The value of the bonds where SVB, which focuses on tech companies, had placed its money, decreased as a result of increasing interest rates. The bank had a run when an attempt to increase the value of its holdings failed, and on Friday, regulators intervened to close the bank and place it in receivership.

Fears of financial sector and broader contagion spiked as the abrupt collapse sent tremors across global markets and destroyed banks equities.

“According to Michael James, managing director of stock trading at Wedbush Securities, the market is being affected by the worries coming from the financial sector. The failure of Silicon Valley Bank and the mess that is Silvergate (NYSE:SI) together are raising questions about the soundness of the market as a whole.”

While the mixed U.S. jobs report released on Friday lessened some concerns about the possibility of a rate increase of 50 basis points at the Fed’s upcoming meeting, a hotter-than-expected inflation reading released on Tuesday may rekindle concerns among investors who are already on edge due to the failure of SVB.

Following a 0.5% increase the previous month and a 0.4% increase in February, economists anticipate annual inflation to increase by 6.0%.

The U.S. central bank is likely to raise rates more than anticipated if upcoming data indicate that the economy is still strong after almost a year of tightening, according to Fed Chair Jerome Powell last week.
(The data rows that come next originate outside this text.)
def regRowsCOL0 : List RegRow :=
  [⟨0x0, 0, 1, .none, fun _ _ => Reg.COL_STATUS_OPEN⟩,
   ⟨0x0, 0, 1, .none, fun _ _ => Reg.COL_STATUS_ENGINES⟩,
   ⟨0x4, 0, 1, .none, fun _ _ => Reg.COL_POOL_BASE_MIB⟩,
   ⟨0x8, 0, 1, .none, fun _ _ => Reg.COL_POOL_SIZE_MIB⟩,
   ⟨0xC, 0, 1, .none, fun _ _ => Reg.COL_POOL_FREE_KIB⟩,
   ⟨0x10, 0, 1, .none, fun _ _ => Reg.COL_CLAP_LEAD_TU⟩,
   ⟨0x14, 0, 1, .none, fun _ _ => Reg.COL_CREATE_TIMEOUT_FRAMES⟩,
   ⟨0x18, 0, 1, .none, fun _ _ => Reg.COL_SIG_MISMATCH_COUNT⟩,
   ⟨0x1C, 0, 1, .none, fun _ _ => Reg.COL_DROPS_COUNT⟩,
   ⟨0x20, 0, 1, .none, fun _ _ => Reg.COL_CLAP_LATE_COUNT⟩,
   ⟨0x24, 0, 1, .none, fun _ _ => Reg.COL_EVENTS_GROUP_BROKEN⟩,
   ⟨0x24, 0, 1, .none, fun _ _ => Reg.COL_EVENTS_CREATE_FAILED⟩,
   ⟨0x24, 0, 1, .none, fun _ _ => Reg.COL_EVENTS_POOL_REFUSED⟩,
   ⟨0x24, 0, 1, .none, fun _ _ => Reg.COL_EVENTS_JOIN_FULL⟩,
   ⟨0x100, 0, 1, .none, fun _ _ => Reg.COL_GROUP_SEL_SLOT⟩,
   ⟨0x104, 0, 1, .group, fun _ n => Reg.COL_GROUP_CMD_DESTROY n⟩,
   ⟨0x108, 0, 1, .group, fun _ n => Reg.COL_GROUP_STATE_STATE n⟩,
   ⟨0x108, 0, 1, .group, fun _ n => Reg.COL_GROUP_STATE_WEIGHT n⟩,
   ⟨0x108, 0, 1, .group, fun _ n => Reg.COL_GROUP_STATE_INDEX n⟩,
   ⟨0x108, 0, 1, .group, fun _ n => Reg.COL_GROUP_STATE_PENDING n⟩,
   ⟨0x10C, 0, 1, .group, fun _ n => Reg.COL_GROUP_ID_ID n⟩,
   ⟨0x110, 0, 1, .group, fun _ n => Reg.COL_GROUP_MEMBERS_N n⟩,
   ⟨0x114, 0, 1, .group, fun _ n => Reg.COL_GROUP_STEP_STEP n⟩,
   ⟨0x118, 0, 1, .group, fun _ n => Reg.COL_GROUP_SLICE_SLICE n⟩,
   ⟨0x11C, 0, 1, .group, fun _ n => Reg.COL_GROUP_BUF_KIB n⟩]

def regRowsCOL1 : List RegRow :=
  [⟨0x120, 0, 1, .group, fun _ n => Reg.COL_GROUP_SEQ_LO_SEQ n⟩,
   ⟨0x124, 0, 1, .group, fun _ n => Reg.COL_GROUP_SEQ_HI_SEQ n⟩,
   ⟨0x128, 0, 1, .group, fun _ n => Reg.COL_GROUP_FAIL_CODE n⟩,
   ⟨0x128, 0, 1, .group, fun _ n => Reg.COL_GROUP_FAIL_MEMBER n⟩,
   ⟨0x12C, 0, 1, .group, fun _ n => Reg.COL_GROUP_OPS_COUNT n⟩,
   ⟨0x130, 0, 1, .group, fun _ n => Reg.COL_GROUP_SAT_COUNT n⟩,
   ⟨0x134, 0, 1, .group, fun _ n => Reg.COL_GROUP_FLUSH_COUNT n⟩,
   ⟨0x138, 0, 1, .group, fun _ n => Reg.COL_GROUP_CLAMP_COUNT n⟩,
   ⟨0xFFFFFC, 0, 1, .none, fun _ _ => Reg.COL_CS_UNMAPPED_COUNT⟩]

/-- The register table of the COL_ window (collectives, R367). -/
def regRowsCOL : List RegRow :=
  regRowsCOL0 ++ regRowsCOL1

def regRowsETH0 : List RegRow :=
  [⟨0x0, 0, 1, .none, fun _ _ => Reg.ETH_STATUS_LINK⟩,
   ⟨0x0, 0, 1, .none, fun _ _ => Reg.ETH_STATUS_MACSEC_ACTIVE⟩,
   ⟨0x0, 0, 1, .none, fun _ _ => Reg.ETH_STATUS_TRAIN_MS⟩,
   ⟨0x4, 0, 1, .none, fun _ _ => Reg.ETH_CTRL_ENABLE⟩,
   ⟨0x4, 0, 1, .none, fun _ _ => Reg.ETH_CTRL_ALLOW_1600⟩,
   ⟨0x4, 0, 1, .none, fun _ _ => Reg.ETH_CTRL_ALLOW_800⟩,
   ⟨0x4, 0, 1, .none, fun _ _ => Reg.ETH_CTRL_IPV4_EN⟩,
   ⟨0x4, 0, 1, .none, fun _ _ => Reg.ETH_CTRL_KR⟩,
   ⟨0x8, 0, 1, .none, fun _ _ => Reg.ETH_MAC_LO_MAC⟩,
   ⟨0xC, 0, 1, .none, fun _ _ => Reg.ETH_MAC_HI_MAC⟩,
   ⟨0x10, 0, 1, .none, fun _ _ => Reg.ETH_IPV4_ADDR⟩,
   ⟨0x14, 4, 4, .none, fun _ n => Reg.ETH_IPV6_ADDR n⟩,
   ⟨0x24, 0, 1, .none, fun _ _ => Reg.ETH_PRIO_ROCE_PRIO⟩,
   ⟨0x24, 0, 1, .none, fun _ _ => Reg.ETH_PRIO_REEL_PRIO⟩,
   ⟨0x24, 0, 1, .none, fun _ _ => Reg.ETH_PRIO_PTP_PRIO⟩,
   ⟨0x24, 0, 1, .none, fun _ _ => Reg.ETH_PRIO_VID⟩,
   ⟨0x28, 0, 1, .none, fun _ _ => Reg.ETH_PFC_WD_WATCHDOG_MS⟩,
   ⟨0x2C, 0, 1, .none, fun _ _ => Reg.ETH_MACSEC_CTRL_ENABLE⟩,
   ⟨0x2C, 0, 1, .none, fun _ _ => Reg.ETH_MACSEC_CTRL_PTP_CLEAR⟩,
   ⟨0x2C, 0, 1, .none, fun _ _ => Reg.ETH_MACSEC_CTRL_REKEY⟩,
   ⟨0x2C, 0, 1, .none, fun _ _ => Reg.ETH_MACSEC_CTRL_REKEY_S⟩,
   ⟨0x30, 0, 1, .none, fun _ _ => Reg.ETH_MACSEC_STATUS_AN⟩,
   ⟨0x30, 0, 1, .none, fun _ _ => Reg.ETH_MACSEC_STATUS_KEY_READY⟩,
   ⟨0x30, 0, 1, .none, fun _ _ => Reg.ETH_MACSEC_STATUS_STALLED⟩,
   ⟨0x34, 0, 1, .none, fun _ _ => Reg.ETH_CC_MD_EIGHTHS⟩]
However, Powell added that no decision has yet been made regarding the upcoming March meeting.

In the upcoming week, keep an eye on February’s retail sales, producer price inflation, housing starts, and industrial production statistics.

After increasing rates by 3 percentage points since July in an effort to control inflation, the ECB appears prepared to raise rates by an additional 50 basis points at its meeting on Thursday.
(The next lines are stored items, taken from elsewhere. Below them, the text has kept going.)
/-- Once per frame every outcome that waits for its ACK goes out again (R104). -/
def execOutcomeResend (s : State) : Host.Outcome State Fault Refusal :=
  .next (onCtl (fun c =>
    forEach (c.ad.takes.filter (fun e => e.2.st == .ended && e.2.released && e.2.origin == 0xFFFF && e.2.parent.isNone)) (fun e c =>
      if reelLive c e.2.reel then modCount 54 1 (sendReel e.2.reel 3 1 (outcomeBytes e.2) c) else c) c) s)

/-! ### Reel commands (R81, R82, R124) -/

/-- Open the selected reel: refused unless it is free, or for slice 0 (R43, R81). Its energy account starts (R429). -/
def openReel (r : Nat) (c : Ctl) : Ctl :=
  if rd c (Reg.AD_REEL_STATE_STATE r) ≠ 0 ∨ rd c (Reg.AD_REEL_CFG_SLICE r) = 0 then c
  else
    let c := wr64 (Reg.GAF_E_REEL_LO_ENERGY r) (Reg.GAF_E_REEL_HI_ENERGY r) 0 c
    wr (Reg.AD_REEL_STATE_STATE r) 1 (setReel r { Reel.reset with lastEcho := frameNow c } c)

/-- Close it: new takes are rejected, accepted takes run on. -/
def closeReel (r : Nat) (c : Ctl) : Ctl :=
  if rd c (Reg.AD_REEL_STATE_STATE r) = 1 ∨ rd c (Reg.AD_REEL_STATE_STATE r) = 2 then freeReel r (wr (Reg.AD_REEL_STATE_STATE r) 3 c) else c

/-- Close it and end its open takes in 0x0704. -/
def forceReel (r : Nat) (c : Ctl) : Ctl :=
  if rd c (Reg.AD_REEL_STATE_STATE r) = 1 ∨ rd c (Reg.AD_REEL_STATE_STATE r) = 2 then
    closeReel r (endTakes (fun _ t => t.origin == 0xFFFF && t.reel == r && t.st != .prepared) 0x0704 (fun _ => (0, 0)) c)
  else c

/-- A write of AD_REEL_CMD; other values are ignored. -/
def reelCmd (v : Nat) (s : State) : State :=
  let r := rd s.c Reg.AD_REEL_SEL_REEL
  match v with
  | 1 => onCtl (openReel r) s
  | 2 => onCtl (closeReel r) s
  | 3 => drain (settleAll (onCtl (forceReel r) s))
  | _ => s

def execReelOpen (s : State) : Host.Outcome State Fault Refusal := .next (reelCmd 1 s)

def execReelClose (s : State) : Host.Outcome State Fault Refusal := .next (reelCmd 2 s)

def execReelForceClose (s : State) : Host.Outcome State Fault Refusal := .next (reelCmd 3 s)

/-! ### The start of a take (R92, R135, R136, R235) -/

/-- Generator `u` of the tile at a position (R235). -/
def seedGen (seed : DWord) (pos u : Nat) : DWord :=
  let x := seed ^^^ BitVec.ofNat 64 ((4 * pos + u + 1) * 0x6B439E1DA52F3C87)
  if x = 0 then 1 else x

/-- The state a tile holds at the start cue. -/
def startTile (c : Ctl) (k : Nat) (t : Take) (gang start : Nat) (ts : List Nat) (i : Nat) : Tile :=
  let old := tileAt c i
  let pos := (findFrom (fun j => j == i) ts 0).getD 0
  let lead := if gang = 0 then 0 else ts.getD (pos / gang * gang) 0
  let mine := c.share.notices.filter (fun n => n.tile == i && n.slice == sliceNow c && t.stepGroup == some n.step)
  let q := (List.range 8).foldl (fun m n => Map.setD 0 m (16 + n) (mine.filter (fun x => x.sem == n)).length) []
  let s := [(1, t.argBase), (2, 64 * t.argLen), (3, i), (4, pos), (5, t.num), (6, start), (7, t.deadline)]
  { old with
    take := some k, leader := lead, width := gang, pos := pos, pc := t.entry, lastPc := t.entry, ended := false, crew := false,
    s := s.foldl (fun m e => Map.setD 0 m e.1 (BitVec.ofNat 64 e.2)) [], p := [], v := [], d := [], q := q, queues := [],
    clap := none, arrived := false, msgs := [], colWait := [], cueHeld := [], active := Weights.empty, shadow := Weights.empty,
    gens := (List.range 4).map (fun u => (u, seedGen t.seed pos u)), icache := some t.handle, lastSlice := sliceNow c }

/-- The assured clock at the cap that binds now; 6 MHz in the minimum state (R407). -/
def clockNow (c : Ctl) : Nat := if c.gaf.minimum then 6 else assuredClock (capNow c)

/-- A C-die whose heat holds it back now, and its hottest valid sensor: a ceiling below the assured clock, or the issue
limit of 16/64 (R97 item 2). -/
def heldDie (c : Ctl) (tiles : List Nat) : Option (Nat × Nat) :=
  ((tiles.map dieOf).eraseDups.find? (fun d =>
    decide (rd c (Reg.CLK_TH_CEIL_MHZ d) < clockNow c) || rdb c (Reg.CLK_TH_STATE_ISSUE_LIMIT d))).map (fun d => (d, rd c (Reg.CLK_TH_STATE_TMAX d)))

def capLow (c : Ctl) : Bool := decide (capNow c < rd c Reg.GAF_LIMITS_FLOOR)

/-- Note for every take that runs whether the cap is below the floor and whether heat holds a die of it (R97). -/
def noteLimits (c : Ctl) : Ctl :=
  forEach c.ad.takes (fun e c =>
    if e.2.leaf && e.2.st == .started then
      setTake e.1 { e.2 with belowFloor := e.2.belowFloor || capLow c, thermal := match e.2.thermal with
        | some x => some x
        | none => heldDie c (plainTiles c e.2.cell) } c
    else c) c

/-- A composite take has started once a copy of it here has: its slot is written (R106). -/
def startParents : Nat → Nat → Ctl → Ctl
  | 0, _, c => c
  | fuel + 1, k, c =>
    match (takeAt c k).bind (fun t => t.parent) with
    | none => c
    | some p =>
      match takeAt c p.1 with
      | none => c
      | some t => if t.st == .accepted then startParents fuel p.1 (journalWrite p.1 (setTake p.1 { t with st := .started } c)) else c

/-- A tile of the take is busy or held in reset, or a take before it on its reel has not ended. -/
def startBlocked (c : Ctl) (t : Take) : Bool :=
  (plainTiles c t.cell).any (fun i => (tileAt c i).take.isSome || (tileAt c i).inReset) ||
    c.ad.takes.any (fun e => e.2.leaf && e.2.st != .ended && e.2.reelKey == t.reelKey && decide (e.2.num < t.num))

/-- The start cue of a take that can start, if it has one. -/
def startCue (c : Ctl) (t : Take) : Option Nat := if t.st != .accepted || !t.leaf || startBlocked c t then none else t.planned

/-- The first instruction issues on every tile of the target. A tile that changes slice is cleared first; the notifications
held for the tiles are handed over. A take whose tiles or reel are still busy does not start yet. -/
def startTake (k : Nat) (s : State) : State :=
  match takeAt s.c k with
  | none => s
  | some t =>
    match startCue s.c t with
    | none => s
    | some p =>
      let ts := plainTiles s.c t.cell
      let s := onCtl (advanceTo p) s
      let gang := ((imageOf s.c t.handle).map (fun im => im.gang)).getD 0
      let s := ts.foldl (fun s i => if (tileAt s.c i).lastSlice = sliceNow s.c then s else clearTileMemory i s) s
      onCtl (fun c =>
        let c1 := ts.foldl (fun c i => setTile i (startTile c k t gang p ts i) c) c
        let c := { c1 with share := { c1.share with
          shared := c1.share.shared.filter (fun e => !(ts.contains (e.1 / 256) || (ts.map (fun i => i / 4 * 4)).contains (e.1 / 256))),
          notices := c1.share.notices.filter (fun n => !(ts.contains n.tile && n.slice == sliceNow c1 && t.stepGroup == some n.step)) } }
        let c := setTake k { t with st := .started, startTc := p, belowFloor := capLow c, thermal := heldDie c ts } c
        let c := startParents c.ad.takes.length k (journalWrite k c)
        let c := modCount 63 1 (forEach ts (fun i c => tileCount i 62 1 c) c)
        forEach ((ts.map groupOf).eraseDups) (fun g c => modCount (640 + 8 * g + 4) 1 c) c) s

/-! ### Its end (R95 to R98) -/

/-- Every tile has ended, every queue is empty, every message has landed, and no check is pending (R96, R147, R244). -/
def wrapReady (c : Ctl) (k : Nat) (t : Take) : Bool :=
  (plainTiles c t.cell).all (fun i =>
    let u := tileAt c i
    u.ended && u.queues.all (fun x => x.2.isEmpty) && u.msgs.isEmpty) && c.share.checks.all (fun x => x.take != k)

/-- The reason of a take that passed its deadline, with its details (R97, R105). -/
def lateReason (c : Ctl) (t : Take) : Nat × Nat × Nat :=
  if t.belowFloor || (t.st == .started && capLow c) then (0x0601, capNow c, clockNow c)
  else match (if t.st == .started then (match t.thermal with | some x => some x | none => heldDie c (plainTiles c t.cell)) else none) with
    | some x => (0x0602, x.1, x.2)
    | none => (0x0204, 0, t.deadline)

/-- End a take at its deadline. -/
def missDeadline (k : Nat) (t : Take) (c : Ctl) : Ctl :=
  let (r, a, b) := lateReason c t
  endTake k r 0xFFFF a b (raise Reg.AD_EVENTS_DEADLINE_NG c)

/-- Take over the watchdog's count of cycles. -/
def setCycles (k n : Nat) (c : Ctl) : Ctl :=
  match takeAt c k with
  | some t => setTake k { t with cycles := n } c
  | none => c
Concerns that pricing pressures are proving to be persistent increased when data revealed that underlying inflation in the Eurozone edged up last month.
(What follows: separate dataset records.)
/-- A sensor reads `mv` below the set point; the stretch it begins lasts `cycles` in all. -/
def execDroop (die : Fin 8) (sensor : Fin 16) (mv : BitVec 8) (cycles : BitVec 32) (s : State) : Host.Outcome State Fault Refusal :=
  .next (onCtl (fun c =>
    if mv.toNat < 30 then c
    else
      let n := Nat.max 32 cycles.toNat
      let c := bump (Reg.CLK_DROOP_EVENTS_COUNT die) 1 (bump (Reg.CLK_DROOP_STRETCHED_CYCLES die) n (noteCorrected c))
      let c := modCount (64 + 16 * die + 2) n c
      if rd c (Reg.CLK_DROOP_WORST_MV die) < mv.toNat then
        wr (Reg.CLK_DROOP_WORST_MV die) mv.toNat (wr (Reg.CLK_DROOP_WORST_SENSOR die) sensor.toNat c)
      else c) s)

/-! ### Thermal control (R456 to R462) -/

def sensorsOf (die : Nat) : Nat := if die < 8 then 32 else 4

/-- The inlet temperature the plausibility checks use, in 0.1 °C. -/
def inletNow (c : Ctl) : Nat := if rdb c Reg.CLK_COOL_VALID then rd c Reg.CLK_COOL_TEMP else 450

/-- Exclude a sensor: cold, or flat under the rise test. -/
def exclude (die i : Nat) (cold : Bool) (c : Ctl) : Ctl :=
  let n := 32 * die + i
  let was := rdb c (Reg.CLK_TH_SENSOR_EXCL_COLD n) || rdb c (Reg.CLK_TH_SENSOR_EXCL_FLAT n)
  let c := wr (if cold then Reg.CLK_TH_SENSOR_EXCL_COLD n else Reg.CLK_TH_SENSOR_EXCL_FLAT n) 1 c
  let c := onClk (fun k => { k with passes := Map.del k.passes n }) (wr (Reg.CLK_TH_SENSOR_VALID n) 0 c)
  if was then c else modCount 457 1 (raise Reg.CLK_EVENTS_SENSOR_EXCLUDED c)

/-- The rise test of one sensor: three passes in a row admit an excluded sensor again. -/
def riseTest (die i rise : Nat) (c : Ctl) : Ctl :=
  let n := 32 * die + i
  if rise < 20 then exclude die i false c
  else if rdb c (Reg.CLK_TH_SENSOR_EXCL_COLD n) || rdb c (Reg.CLK_TH_SENSOR_EXCL_FLAT n) then
    let p := Map.getD 0 c.clk.passes n + 1
    if p ≥ 3 then
      wr (Reg.CLK_TH_SENSOR_EXCL_COLD n) 0 (wr (Reg.CLK_TH_SENSOR_EXCL_FLAT n) 0 (wr (Reg.CLK_TH_SENSOR_VALID n) 1
        (onClk (fun k => { k with passes := Map.del k.passes n }) c)))
    else onClk (fun k => { k with passes := Map.put k.passes n p }) c
  else c

/-- Intervals of 1 s follow one another; one in which the modelled power rose by 100 W or more tests the sensors. -/
def riseInterval (die power : Nat) (temps : List Nat) (c : Ctl) : Ctl :=
  let start := onClk (fun k => { k with rise := Map.put k.rise die (c.time.mono, power, temps) }) c
  match Map.get? c.clk.rise die with
  | none => start
  | some (t, p0, l0) =>
    if c.time.mono < t + 2 ^ 32 then c
    else if power < p0 + 100 then start
    else forEach (List.range (sensorsOf die)) (fun i c => riseTest die i (temps.getD i 0 - l0.getD i 0) c) start

/-- Valid sensors of a die, and the hottest reading among them. -/
def validOf (c : Ctl) (die : Nat) : List Nat :=
  ((List.range (sensorsOf die)).filter (fun i => rdb c (Reg.CLK_TH_SENSOR_VALID (32 * die + i)))).map (fun i => rd c (Reg.CLK_TH_SENSOR_TEMP (32 * die + i)))

/-- The state of throttling after a change (R458, R462). -/
def noteThrottle (k : Nat) (c : Ctl) : Ctl :=
  let t := decide (rd c (Reg.CLK_TH_CEIL_MHZ k) < 1650) || rdb c (Reg.CLK_TH_STATE_ISSUE_LIMIT k) || rdb c (Reg.CLK_TH_STATE_PINNED k)
  let was := rdb c (Reg.CLK_TH_STATE_THROTTLED k)
  noteLimits (when (t && !was) (raise Reg.CLK_EVENTS_THROTTLE) (wrb (Reg.CLK_TH_STATE_THROTTLED k) t c))

/-- A C-die's temperature is formed from its valid sensors (R456, R458, R462). -/
def judgeCdie (k : Nat) (c : Ctl) : Ctl :=
  let l := validOf c k
  let pinned := decide (l.length < 8)
  let was := rdb c (Reg.CLK_TH_STATE_PINNED k)
  let tmax := if pinned then rd c Reg.CLK_TH_LIMIT_THROTTLE else maxNat l
  let c := wr (Reg.CLK_TH_STATE_VALID k) l.length (wr (Reg.CLK_TH_STATE_TMAX k) tmax (wrb (Reg.CLK_TH_STATE_PINNED k) pinned c))
  let c := when (pinned && !was) (fun c => modCount 458 1 (raise Reg.CLK_EVENTS_DIE_PINNED c)) c
  let c := setAlert Reg.MGT_ALERT_CAUSE_DIE_PINNED ((List.range 8).any (fun d => rdb c (Reg.CLK_TH_STATE_PINNED d))) c
  let c := when l.isEmpty (fun c => noteProfile (wr (Reg.CLK_TH_CEIL_MHZ k) 600 c)) c
  let c := if tmax ≥ 1030 then wr (Reg.CLK_TH_STATE_ISSUE_LIMIT k) 1 c
    else if tmax < 1010 then wr (Reg.CLK_TH_STATE_ISSUE_LIMIT k) 0 c else c
  noteThrottle k c

/-- The hottest valid sensor of any other die (R459). -/
def judgeOthers (c : Ctl) : Ctl :=
  let best := (List.range 32).foldl (fun (b : Nat × Nat) j =>
    let t := maxNat (validOf c (8 + j))
    if b.1 < t then (t, 8 + j) else b) (0, 0)
  let hot := decide (best.1 ≥ 1000)
  let c := wr Reg.CLK_TH_OTHER_TMAX best.1 (wr Reg.CLK_TH_OTHER_DIE best.2 c)
  setAlert Reg.MGT_ALERT_CAUSE_OTHER_HOT hot (when (hot && !rdb c Reg.MGT_ALERT_CAUSE_OTHER_HOT) (raise Reg.CLK_EVENTS_OTHER_HOT) c)

/-- The sensors of a die are read, in 0.1 °C, with the modelled power of the die in W. -/
def execSensorRead (die : Fin 40) (temps : List (BitVec 12)) (power : BitVec 16) (s : State) : Host.Outcome State Fault Refusal :=
  .next (onCtl (fun c =>
    let l := (temps.take (sensorsOf die)).map (fun t => t.toNat)
    let c := forEach ((List.range l.length).zip l) (fun e c =>
      let n := 32 * die.toNat + e.1
      let c := wr (Reg.CLK_TH_SENSOR_TEMP n) e.2 c
      if e.2 + 10 < inletNow c then exclude die e.1 true c
      else
        let c := when (decide (e.2 < inletNow c)) (onClk (fun k => { k with passes := Map.del k.passes n })) c
        wrb (Reg.CLK_TH_SENSOR_VALID n) (!rdb c (Reg.CLK_TH_SENSOR_EXCL_COLD n) && !rdb c (Reg.CLK_TH_SENSOR_EXCL_FLAT n)) c) c
    let c := riseInterval die power.toNat l c
    let c := when (decide (die.toNat < 8)) (fun c => wr (Reg.CLK_TH_EXCLUDED_SENSORS die)
      (ofBits (fun i => rdb c (Reg.CLK_TH_SENSOR_EXCL_COLD (32 * die + i)) || rdb c (Reg.CLK_TH_SENSOR_EXCL_FLAT (32 * die + i))) 32) c) c
    if die.toNat < 8 then judgeCdie die c else judgeOthers c) s)

/-- The next ceiling of a C-die (R457, R462). -/
def nextCeiling (c : Ctl) (k : Nat) : Nat :=
  let old := rd c (Reg.CLK_TH_CEIL_MHZ k)
  let t := rd c (Reg.CLK_TH_STATE_TMAX k)
  let limit := rd c Reg.CLK_TH_LIMIT_THROTTLE
  if t = 0xFFF then old
  else if rdb c (Reg.CLK_TH_STATE_PINNED k) then
    if rd c (Reg.CLK_TH_STATE_VALID k) = 0 then 600
    else if old ≤ assuredClock (rd c Reg.GAF_LEVEL_E) then old else Nat.max 400 (old - 20)
  else if t ≥ limit then Nat.max 400 (old - 20)
  else if t + 20 ≤ limit then Nat.min 1650 (old + 10)
  else old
The ECB’s meeting on May 4 is expected to result in another 50-basis point increase, and the minutes from its meeting in February did little to alter market expectations.

The ECB minutes stated that there was “little indication of a stabilisation to date,” suggesting that core inflation and other underlying inflation indicators would likely be stickier. The Governing Council’s policy rates needed to rise even further before they entered restrictive area.

At the press conference following the policy meeting on Thursday, ECB President Christine Lagarde will probably be questioned about how high rates will ultimately rise.

Following the market turbulence in September when Hunt’s predecessor Kwasi Kwarteng and former Prime Minister Liz Truss proposed opulent tax cuts, forecasters anticipate that Hunt would give maintaining stable public finances top priority when delivering his spring budget on Wednesday.

Given this, the markets’ primary attention will be on the growth and borrowing projections that will be made public along with the budget.

In 2024, the Office for Budget Responsibility expects the GDP to expand by 1.3%. A small decrease is what the Bank of England expects. Sterling could be impacted by an OBR downgrade, but the pound is primarily influenced by interest rate differences because U.S. rates are anticipated to climb faster than those in the U.K.

Although it is anticipated that U.K. government borrowing will decrease, which might boost gilts, the extension of a programme to help with family energy bills may be seen as inflationary.

On Wednesday, China will reveal its first annual figures on retail sales and industrial production, which will help market observers determine whether Beijing’s new 5% growth objective is indeed as meagre as many analysts believe.

The information was released following Xi Jinping’s historic election to a third term as president on Friday during the National People’s Congress.

Li Keqiang, who was widely believed to have been marginalised as Xi strengthened his hold on the economy, was replaced as premier by Li Qiang, who is best known for managing Shanghai’s draconian COVID-19 lockdowns.

Li will now have to oversee the recovery of the second-largest economy in the world. China’s growth rate of just 3% in 2022 was the lowest in decades.